To find the remaining moles of HCl, subtract the moles consumed by NaOH from the initial moles of HCl:
Remaining moles of HCl = initial moles of HCl - moles of NaOH
= 0.000800 mol - 0.000280 mol
= 0.000520 mol
2. Using HCl only:
Now we have the remaining moles of HCl, and we can calculate its concentration:
Concentration of HCl = remaining moles of HCl / total volume (L)
= 0.000520 mol / 0.00800 L
= 0.065 M
To find the pH, take the negative logarithm of the H+ concentration:
pH = -log[H+]
= -log(0.065)
= 1.19
So, the pH of the solution when only HCl is added is approximately 1.19.
3. Adding HC2H3O2:
Now, let's consider the addition of HC2H3O2. But first, we need to check whether the reaction between HC2H3O2 and NaOH occurs to a significant extent.
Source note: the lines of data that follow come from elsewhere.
/-- Settles O55: a legal read, an acceptance, and every other step. -/
theorem unwrittenReadsAreRecorded : Obligations.UnwrittenReadsAreRecorded := by
  intro s t hstep
  by_cases hread : ∃ off, ReadsNext s off
  · obtain ⟨off, hr⟩ := hread
    obtain ⟨a, rfl, hs⟩ := step_of_readsNext hr
    obtain rfl := step_unique hs hstep
    refine ⟨_, rfl, fun k => mem_unwrittenReads.trans (and_congr_right fun _ => ?_)⟩
    rw [mem_slotReads_slotOf hr.aligned]
    constructor
    · exact fun e => .inl (e ▸ hr)
    · rintro (hk | ⟨w, i, hw, -⟩)
      · exact hr.unique hk
      · exact (hw.not_readsNext hr).elim
  by_cases haccept : ∃ w, WritesNext s 0x40 w ∧ s.status.busy = false
  · obtain ⟨w, hw, hb⟩ := haccept
    obtain rfl := step_unique (step_of_write_cmd hw hb) hstep
    refine ⟨_, rfl, fun k => mem_unwrittenReads.trans (and_congr_right fun _ => ?_)⟩
    rw [mem_wordSources]
    constructor
    · exact fun ⟨i, hi, hk⟩ => .inr ⟨w, i, hw, hb, hi, hk⟩
    · rintro (hk | ⟨w', i, hw', -, hi, hk⟩)
      · exact (hread ⟨_, hk⟩).elim
      · obtain ⟨-, rfl⟩ := hw.unique hw'
        exact ⟨i, hi, hk⟩
  · refine ⟨[], by simp [step_modelFaults hstep hread haccept], fun k => ⟨nofun, ?_⟩⟩
    rintro ⟨-, hk | ⟨w, i, hw, hb, -⟩⟩
    · exact (hread ⟨_, hk⟩).elim
    · exact (haccept ⟨w, hw, hb⟩).elim

end Sys2Proof.Machine

/-! # Command words field by field, and decoding of encoded commands (30_encoding.md) -/

namespace Sys2Proof

/-! ## Fields of a word put together from its parts (R81, R92) -/

theorem regField_or (v w : Word) (f : Field) : regField (v ||| w) f = regField v f ||| regField w f :=
  BitVec.extractLsb'_or

theorem opField_or (v w : Word) : opField (v ||| w) = opField v ||| opField w := BitVec.extractLsb'_or

theorem rsvField_or (v w : Word) : rsvField (v ||| w) = rsvField v ||| rsvField w := BitVec.extractLsb'_or

/-- A register placed in one field shows in that field only. -/
theorem regField_fieldVal (r : Reg) (f g : Field) :
    regField (fieldVal r <<< f.lsb) g = if f = g then BitVec.ofNat 4 r.val else 0#4 := by
  cases f <;> cases g <;> revert r <;> decide

theorem opField_fieldVal (r : Reg) (f : Field) : opField (fieldVal r <<< f.lsb) = 0#8 := by
  cases f <;> revert r <;> decide

theorem rsvField_fieldVal (r : Reg) (f : Field) : rsvField (fieldVal r <<< f.lsb) = 0#36 := by
  cases f <;> revert r <;> decide

theorem regField_code (o : Opcode) (f : Field) : regField (o.code.setWidth 64) f = 0#4 := by
  cases o <;> cases f <;> rfl

theorem opField_code (o : Opcode) : opField (o.code.setWidth 64) = o.code := by
  cases o <;> rfl

theorem rsvField_code (o : Opcode) : rsvField (o.code.setWidth 64) = 0#36 := by
  cases o <;> rfl

theorem opcodeOf_code (o : Opcode) : opcodeOf o.code = some o := by
  cases o <;> rfl

/-! ## Registers as field values (R82) -/

theorem regOf_ofNat (r : Reg) : regOf (BitVec.ofNat 4 r.val) = r := by
  revert r
  decide

theorem ofNat_reg_bit3 (r : Reg) : (BitVec.ofNat 4 r.val).getLsbD 3 = false := by
  revert r
  decide

theorem ofNat_reg_inj {r q : Reg} : BitVec.ofNat 4 r.val = BitVec.ofNat 4 q.val ↔ r = q :=
  ⟨fun h => by rw [← regOf_ofNat r, h, regOf_ofNat], fun h => h ▸ rfl⟩

/-! ## The word of an opcode and a register for each field -/

/-- A register for each field. -/
def perField (f1 f2 f3 f4 f5 : Reg) : Field → Reg
  | .f1 => f1
  | .f2 => f2
  | .f3 => f3
  | .f4 => f4
  | .f5 => f5

/-- The register a command has in each field, 0 where its format does not use the field (R83 to R86, R92). -/
def Instr.fieldReg : Instr → Field → Reg
  | .isprime rd rs1 => perField rd rs1 0 0 0
  | .gcd rd rs1 rs2 => perField rd rs1 rs2 0 0
  | .egcd rd rd2 rd3 rs1 rs2 => perField rd rs1 rs2 rd2 rd3
  | .modinv rd rs1 rs2 => perField rd rs1 rs2 0 0
  | .modpow rd rs1 rs2 rs3 => perField rd rs1 rs2 rs3 0
  | .modpows rd rs1 rs2 rs3 => perField rd rs1 rs2 rs3 0
  | .modmul rd rs1 rs2 rs3 => perField rd rs1 rs2 rs3 0
  | .modred rd rs1 rs2 => perField rd rs1 rs2 0 0

/-- `encode` places every register at its field's lowest bit, beside the opcode (R92). -/
theorem encode_eq (i : Instr) :
    encode i = (fieldVal (i.fieldReg .f5) <<< Field.f5.lsb) ||| (fieldVal (i.fieldReg .f4) <<< Field.f4.lsb) |||
      (fieldVal (i.fieldReg .f3) <<< Field.f3.lsb) ||| (fieldVal (i.fieldReg .f2) <<< Field.f2.lsb) |||
      (fieldVal (i.fieldReg .f1) <<< Field.f1.lsb) ||| i.opcode.code.setWidth 64 := by
  cases i <;> rfl

theorem opField_encode (i : Instr) : opField (encode i) = i.opcode.code := by
  simp [encode_eq, opField_or, opField_fieldVal, opField_code]

theorem rsvField_encode (i : Instr) : rsvField (encode i) = 0#36 := by
  simp [encode_eq, rsvField_or, rsvField_fieldVal, rsvField_code]

theorem regField_encode (i : Instr) (f : Field) : regField (encode i) f = BitVec.ofNat 4 (i.fieldReg f).val := by
  simp only [encode_eq, regField_or, regField_fieldVal, regField_code]
  cases f <;> simp

theorem regAt_encode (i : Instr) (f : Field) : regAt (encode i) f = i.fieldReg f := by
  rw [regAt, regField_encode, regOf_ofNat]

/-! ## `decode` after `encode` (R88) -/

theorem Instr.fieldReg_unused (i : Instr) {f : Field} (h : i.opcode.format.uses f = false) : i.fieldReg f = 0 := by
  revert h
  cases i <;> cases f <;> simp [Instr.opcode, Opcode.format, Format.uses, Instr.fieldReg, perField]

theorem fieldFault_encode (i : Instr) (f : Field) : fieldFault i.opcode.format (encode i) f = none := by
  unfold fieldFault
  rw [regField_encode, ofNat_reg_bit3]
  cases huse : i.opcode.format.uses f with
  | true => rfl
  | false => simp [i.fieldReg_unused huse]

theorem distinctDests_encode {i : Instr} (hwf : i.wf = true) (h : i.opcode.format = .e5) :
    distinctDests (encode i) = true := by
  cases i with
  | egcd => simpa [distinctDests, regField_encode, Instr.fieldReg, perField, ofNat_reg_inj, Instr.wf] using hwf
  | _ => cases h

theorem instrAt_encode (i : Instr) : instrAt (encode i) i.opcode = i := by
  cases i <;> simp [instrAt, Instr.opcode, regAt_encode, Instr.fieldReg, perField]

/-- The word of a well-formed command passes every check of R88 and gives the command back. -/
theorem decode_encode {i : Instr} (hwf : i.wf = true) : decode (encode i) = .ok i := by
  have hfields : Field.all.findSome? (fieldFault i.opcode.format (encode i)) = none :=
    List.findSome?_eq_none_iff.2 fun f _ => fieldFault_encode i f
  have hdests : ¬(i.opcode.format = .e5 ∧ distinctDests (encode i) = false) := fun ⟨he5, hd⟩ => by
    simp [distinctDests_encode hwf he5] at hd
  simp [decode, opField_encode, opcodeOf_code, rsvField_encode, hfields, hdests, instrAt_encode]

end Sys2Proof

/-! # The host's window (20_memory.md) -/

namespace Sys2Proof.Machine

/-! ## Slots (R52) -/

theorem slotOf_eq_ident {a : BitVec 7} : slotOf a = .ident ↔ a.toNat / 8 = 11 := by
  unfold slotOf
  split_ifs <;> simp <;> omega

theorem slotOf_eq_reserved {a : BitVec 7} : slotOf a = .reserved ↔ 12 ≤ a.toNat / 8 := by
  unfold slotOf
  split_ifs <;> simp <;> omega

theorem slotOf_congr {a b : BitVec 7} (h : a.toNat / 8 = b.toNat / 8) : slotOf a = slotOf b := by
  simp only [slotOf, h]

/-! ## What the window shows at each slot (R54) -/

section
variable {s : State} {a : BitVec 7}

theorem State.windowRead_data {i : Reg} (h : slotOf a = .data i) : s.windowRead a = s.reg i := by
  simp [State.windowRead, h]

theorem State.windowRead_cmd (h : slotOf a = .cmd) : s.windowRead a = s.lastCmd := by
  simp [State.windowRead, h]

theorem State.windowRead_status (h : slotOf a = .status) : s.windowRead a = s.status.word := by
  simp [State.windowRead, h]

theorem State.windowRead_ctrl (h : slotOf a = .ctrl) : s.windowRead a = ctrlWord s.irqEn := by
  simp [State.windowRead, h]

theorem State.windowRead_ident (h : slotOf a = .ident) : s.windowRead a = idWord := by
  simp [State.windowRead, h]

theorem State.windowRead_reserved (h : slotOf a = .reserved) : s.windowRead a = 0#64 := by
  simp [State.windowRead, h]
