-- ==== Sys2Proof/Machine/Framer.lean ====
section
/-! DEFINITION. FrameReader (40_framer.md): the search of a window for the first START. -/

namespace Sys2Proof.Machine

/-- FRAME_LEN (R8). -/
def frameLen : Nat := 7

/-- START, the one byte the framer matches (R9). -/
def startByte : Byte := 0xAA#8

/-- END_NOMINAL (R9). No definition compares anything with it (R85). -/
def endNominal : Byte := 0xFF#8

/-- What FRAME returns (R80). -/
inductive FrameResult where
  | noFrame (why : NoFrame)
  | frame (f : Frame)
  deriving DecidableEq, Repr

/-- `Frame(W[i .. i+6])`: the 7 bytes from index `i` as they are (R82, R88). Used only where they exist. -/
def frameAt (w : Window) (i : Nat) : Frame :=
  { start := w.getD i 0#8, b1 := w.getD (i + 1) 0#8, b2 := w.getD (i + 2) 0#8, b3 := w.getD (i + 3) 0#8
    b4 := w.getD (i + 4) 0#8, b5 := w.getD (i + 5) 0#8, endByte := w.getD (i + 6) 0#8 }

/-- FRAME (R82): EMPTY before NO_START before TRUNCATED (R177), and the frame at the first START otherwise (R83, R84). -/
def frameSearch (w : Window) : FrameResult :=
  if w.length = 0 then .noFrame .empty
  else
    match w.findIdx? (fun b => b == startByte) with
    | none => .noFrame .noStart
    | some i => if w.length - i < frameLen then .noFrame .truncated else .frame (frameAt w i)

end Sys2Proof.Machine
end

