-- ==== Sys2Proof/Machine/Core.lean ====
section
/-! DEFINITION. The machine as the host sees it. -/

def Sys2Proof.core : Host.Core :=
  { State := Sys2Proof.Machine.State
    Fault := Sys2Proof.Machine.Fault
    Refusal := Sys2Proof.Machine.Refusal
    step := Sys2Proof.Machine.step
    reset := Sys2Proof.Machine.State.reset }
end

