-- ==== Sys2Proof/Machine/Contract.lean ====
section
/-! DEFINITION. The block's exposed contract, `poll() -> {vout, k, density} | Unavailable`, in exact decimals (R66), and the
decimals of the assembler. -/

namespace Sys2Proof.Machine

/-- The structured result of a reading: volts, coefficient, µg/m³ (R66, R149). -/
structure Measurement where
  vout : Rat
  k : Rat
  density : Rat
  deriving DecidableEq, Repr

/-- The decimals a response carries: `VOUT_Q / 10^4`, `K_Q / 10^4` and `DENS_Q / 10^8` when STATUS = READING, and no
measurement otherwise (R66, R107). -/
def Response.measurement (r : Response) : Option Measurement :=
  if r.status = .reading then
    some { vout := (r.voutQ.toNat : Rat) / 10000, k := (r.kQ.toNat : Rat) / 10000, density := (r.densQ.toNat : Rat) / 100000000 }
  else none

/-- V_EXACT: the exact voltage of a sample, `RAW * 5 / 1024` (R101). -/
def vExact (raw : Nat) : Rat := (raw : Rat) * 5 / 1024

/-- The value of digits after the point. -/
def fracValue : List (Fin 10) → Rat
  | [] => 0
  | d :: ds => ((d.val : Rat) + fracValue ds) / 10

/-- The number a `<decimal>` of the assembler is, its sign apart (R73). -/
def decimalValue (d : Decimal) : Rat := (d.whole : Rat) + fracValue d.frac

end Sys2Proof.Machine
end

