-- ==== Sys2Proof/Certificates/Slice0/Obligations.lean ====
section
/-! DEFINITION. The statements for the provers. `Response` literals are written out field by field: status, reason, dpol,
voutQ, kQ, densQ. -/

open Sys2Proof Sys2Proof.Machine

/-! ## Words -/

/-- Words written out from R60's layout decode as 95_test_vectors.md section 2.6 says (W1, W2, W5, W8, W9, W11, W12, W13,
W16, W17, W19, W20). -/
def Obligations.DecodesWordsWrittenFromTheSpec : Prop :=
  decode 0x0000000000000001#64 = .instr (.init .stepped .trunc 0#32) ∧
  decode 0x0000000000000201#64 = .instr (.init .stepped .precise 0#32) ∧
  decode 0x000000003A980301#64 = .instr (.init .fixed .precise 15000#32) ∧
  decode 0x0000FFFFFFFF0301#64 = .instr (.init .fixed .precise 4294967295#32) ∧
  decode 0x0000800000000001#64 = .instr (.init .stepped .trunc 0x80000000#32) ∧
  decode 0x0000000000000002#64 = .instr .poll ∧
  decode 0x0000000000000003#64 = .instr .release ∧
  decode 0x0000000000000000#64 = .illegal .opcode ∧
  decode 0x0000000000000401#64 = .illegal .reservedBits ∧
  decode 0x0001000000000001#64 = .illegal .reservedBits ∧
  decode 0x0000000000000102#64 = .illegal .reservedBits ∧
  decode 0x0000000000010003#64 = .illegal .reservedBits

/-- Every well-formed command survives encoding and decoding, with every operand at every value (R72). -/
def Obligations.DecodeOfEncodeIsTheCommand : Prop :=
  ∀ i : Instr, i.wf = true → decode (encode i) = .instr i

/-- R72's round trip: every legal word is the encoding of what it decodes to. -/
def Obligations.EncodeOfDecodeIsTheWord : Prop :=
  ∀ (c : Word) (i : Instr), decode c = .instr i → encode i = c

/-- The match and mask of R62, R63 and R64 select exactly the words that decode to each command. -/
def Obligations.LegalWordsAreTheMatchAndMaskRows : Prop :=
  ∀ c : Word,
    ((∃ km dp kf, decode c = .instr (.init km dp kf)) ↔ c &&& 0xFFFF00000000FCFF#64 = 0x0000000000000001#64) ∧
    (decode c = .instr .poll ↔ c &&& 0xFFFFFFFFFFFFFFFF#64 = 0x0000000000000002#64) ∧
    (decode c = .instr .release ↔ c &&& 0xFFFFFFFFFFFFFFFF#64 = 0x0000000000000003#64)

/-- R69's first sentence, on the number the word is: illegal words are those with another OPC or a reserved bit set. -/
def Obligations.IllegalWordsAreExactlyThoseNamed : Prop :=
  ∀ c : Word, (∃ why, decode c = .illegal why) ↔ IllegalNumber c.toNat

/-- R62, whole: an INIT is legal exactly with the match and mask, which say that c[15:10] and c[63:48] are 0, and an INIT
word's bit 8, bit 9 and bits 47:16 reach CFG_KMODE, CFG_DPOL and CFG_KFIX when the session opens, KFIX neither extended with
signs nor scaled (R65). -/
def Obligations.InitWordFieldsReachCfg : Prop :=
  (∀ c : Word, ((∃ km dp kf, decode c = .instr (.init km dp kf)) ↔ c &&& 0xFFFF00000000FCFF#64 = 0x0000000000000001#64) ∧
    (c &&& 0xFFFF00000000FCFF#64 = 0x0000000000000001#64 ↔
      c.toNat % 2 ^ 8 = 1 ∧ c.toNat / 2 ^ 10 % 2 ^ 6 = 0 ∧ c.toNat / 2 ^ 48 % 2 ^ 16 = 0)) ∧
  ∀ (s : State) (c : Word) (es : List Event),
    s.pending = .command c :: es → c &&& 0xFFFF00000000FCFF#64 = 0x0000000000000001#64 →
    s.sess = .closed → s.nextAcquire = .ok →
    ∃ t, step s = .next t ∧ t.sess = .opened ∧
      (t.cfg.kmode = if c.toNat / 2 ^ 8 % 2 = 1 then .fixed else .stepped) ∧
      (t.cfg.dpol = if c.toNat / 2 ^ 9 % 2 = 1 then .precise else .trunc) ∧
      t.cfg.kfix.toNat = c.toNat / 2 ^ 16 % 2 ^ 32

/-! ## The step -/

/-- When the next event is a command word that decodes to a well-formed command, the step is that command's meaning, the
word taken from the caller's list (R140). -/
def Obligations.StepPerformsTheDecodedCommand : Prop :=
  ∀ (s : State) (c : Word) (es : List Event) (i : Instr),
    s.pending = .command c :: es → decode c = .instr i → i.wf = true → step s = exec i { s with pending := es }

/-- R69, R153, R173: an illegal word, in every session state, answers ILLEGAL_CMD with every other field 0, calls no
source primitive and changes nothing. -/
def Obligations.IllegalWordAnswersIllegalCmd : Prop :=
  ∀ (s : State) (c : Word) (es : List Event),
    s.pending = .command c :: es → IllegalNumber c.toNat → s.sess ≠ .unassigned →
    step s = .next { s with
      pending := es
      responses := ⟨.illegalCmd, none, .trunc, 0#32, 0#32, 0#64⟩ :: s.responses }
Since HC2H3O2 is a weak acid, it does not completely ionize in water. Therefore, it does not react significantly with NaOH.
As a result, the moles of HC2H3O2 remain unchanged, and its concentration will be the same as the initial concentration, which is 0.10 M.
To find the pH, repeat the previous steps but this time assuming no reaction occurs between NaOH and HC2H3O2:
Remaining moles of HCl = initial moles of HCl - moles of NaOH (same as before)
= 0.000520 mol
Concentration of HCl = remaining moles of HCl / total volume (L)
= 0.000520 mol / 0.00800 L
= 0.065 M
pH = -log[H+]
= -log(0.065)
= 1.19
So, the pH of the solution when HCl and HC2H3O2 are added together is also approximately 1.19.